Of course, Fresenius operates a large sales and marketing apparatus, which could have been deployed to communicate with customers. Sales reps, after all, are expected to be aggressive about promoting products and closing deals. Even so, this would not account for the discrepancy between the amount of information allegedly contained in the different memos. A Fresenius spokesman, meanwhile, tells the Times that no one thought it necessary to send a notice because the internal memo did not contain specific reports of adverse events related to GranuFlo.

GranuFlo contains an ingredient that the body converts to bicarbonate, and it contains more of this ingredient than rival products, the Times writes, adding that some doctors “apparently have not been accounting for extra bicarbonate” when deciding how much bicarbonate to prescribe separately. “The result can be, in effect, an overdose of bicarbonate, which some recent studies have suggested could lead to heart problems.”

“This is what happens in a vertically-integrated company when physicians in the clinic division and physicians in the products division both report to non-physicians,” RenalWeb writes in an editorial. “This situation presented obvious conflicts of interest… with their concerns for profits appearing to take clear precedence over concerns for patient safety. Dr. Frank Maddux’s assertion that he had no way of communicating with noncompany clinics clearly demonstrates his conflict of interest within Fresenius’s corporate structure for doing what is right for all dialysis patients. Ultimately, however, this position is morally indefensible.”

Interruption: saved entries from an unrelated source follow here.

/-- One more sample without the flag. -/
theorem pollCrc_quiet (n : Byte) (hn : n.getLsbD 2 = false) (k : Nat) (s t : State) (ts : List Talk)
    (r : StatusCode × List Byte)
    (h : Runs (pollCrc p.std k)
      { s with
        env := s.env.after (frameRd Config.regDivIrq)
        crcPoll := 255 - k } ts r t) :
    Runs (pollCrc p.std (k + 1)) s (.get Config.regDivIrq n :: ts) r t := by
  refine Runs.go ((callRd_runs 8 Config.regDivIrq n s).bind
    ((setCrcPoll_runs (255 - k) _).bind (Runs.go ?_)))
  simp only [anySet_crcIrq, hn, Bool.false_eq_true, if_false]
  exact h

theorem pollCrc_done (lo hi last : Byte) (hl : last.getLsbD 2 = true) :
    ∀ (q : List Byte) (k : Nat) (s : State), (∀ n ∈ q, n.getLsbD 2 = false) → q.length < k → k ≤ 255 →
      Runs (pollCrc p.std k) s
        (q.map (.get Config.regDivIrq) ++
          [.get Config.regDivIrq last, .get Config.regCRCResultL lo, .get Config.regCRCResultH hi])
        (.ok, [lo, hi])
        { s with
          env := s.env.afterTalk (q.map (.get Config.regDivIrq) ++
            [.get Config.regDivIrq last, .get Config.regCRCResultL lo, .get Config.regCRCResultH hi])
          crcPoll := 255 - k + q.length + 1
          status := .ok }
  | _, 0, _, _, hlen, _ => absurd hlen (Nat.not_lt_zero _)
  | [], k + 1, s, _, _, hk => by
    have hb : Runs (pollCrc p.std (k + 1)) s _ (.ok, [lo, hi]) _ :=
      Runs.go ((callRd_runs 8 Config.regDivIrq last s).bind ((setCrcPoll_runs (255 - k) _).bind
        (Runs.go (by
          simp only [anySet_crcIrq, hl, if_true]
          exact (callRd_runs 10 Config.regCRCResultL lo _).bind
            ((callRd_runs 11 Config.regCRCResultH hi _).bind (Runs.go (crcReturn_runs _ _ _)))))))
    refine hb.to rfl ?_
    simp [Talk.frame]
    omega
  | n :: q, k + 1, s, hq, hlen, hk => by
    refine (pollCrc_quiet n (hq n (by simp)) k s _ _ _
      (pollCrc_done lo hi last hl q k _ (fun m hm => hq m (by simp [hm]))
        (by simpa using hlen) (by omega))).to rfl ?_
    simp [Talk.frame]
    simp at hlen
    omega

/-- CALC_CRC that sees the flag within its budget (R150). -/
theorem calcCrc_done (r : CrcRun) (hr : r.ok = true) (data : List Byte) (s : State) :
    Runs (calcCrc p.std data) s (r.talk data) (.ok, r.bytes)
      { s with
        env := s.env.afterTalk (r.talk data)
        crcPoll := r.quiet.length + 1
        status := .ok } := by
  simp only [CrcRun.ok, Bool.and_eq_true, decide_eq_true_eq, List.all_eq_true,
    Bool.not_eq_true'] at hr
  refine ((crcSetup_runs data s).bind
    (pollCrc_done r.lo r.hi r.last hr.2 r.quiet 255 _ hr.1.2 hr.1.1 (Nat.le_refl _))).to ?_ ?_
  · simp [CrcRun.talk]
  · simp [CrcRun.talk, Env.afterTalk_append]

theorem pollCrc_timeout :
    ∀ (k : Nat) (q : List Byte) (s : State), (∀ n ∈ q, n.getLsbD 2 = false) → q.length = k + 1 →
      k + 1 ≤ 255 →
      Runs (pollCrc p.std (k + 1)) s (q.map (.get Config.regDivIrq)) (.timeout, [])
        { s with
          env := s.env.afterTalk (q.map (.get Config.regDivIrq))
          crcPoll := 255
          status := .timeout }
  | _, [], _, _, hlen, _ => by simp at hlen
  | 0, n :: q, s, hq, hlen, _ => by
    obtain rfl : q = [] := by simpa using hlen
    exact (pollCrc_quiet n (hq n (by simp)) 0 s _ _ _ (Runs.go (crcReturn_runs _ _ _))).to rfl
      (by simp [Talk.frame])
  | k + 1, n :: q, s, hq, hlen, hk => by
    refine (pollCrc_quiet n (hq n (by simp)) (k + 1) s _ _ _
      (pollCrc_timeout k q _ (fun m hm => hq m (by simp [hm])) (by simpa using hlen)
        (by omega))).to rfl ?_
    simp [Talk.frame]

[UPDATE: A Fresenius spokesman sends us this: “Fresenius Medical Care had received an informal inquiry from the FDA concerning the November 2011 Fresenius Medical Services circular and, in response, engaged in cooperative dialog with the FDA that we understand to be used to reiterate and emphasize the need for physicians to consider total buffer. We have understood that the FDA sought to add, and has added, its authoritative voice to the reminders to physicians about the need to consider total buffer, which FMC has issued multiple times over the years. Our understanding was confirmed by the FDA’s own recent publication addressed to the medical community. We are not aware of ongoing investigative activity by the FDA.]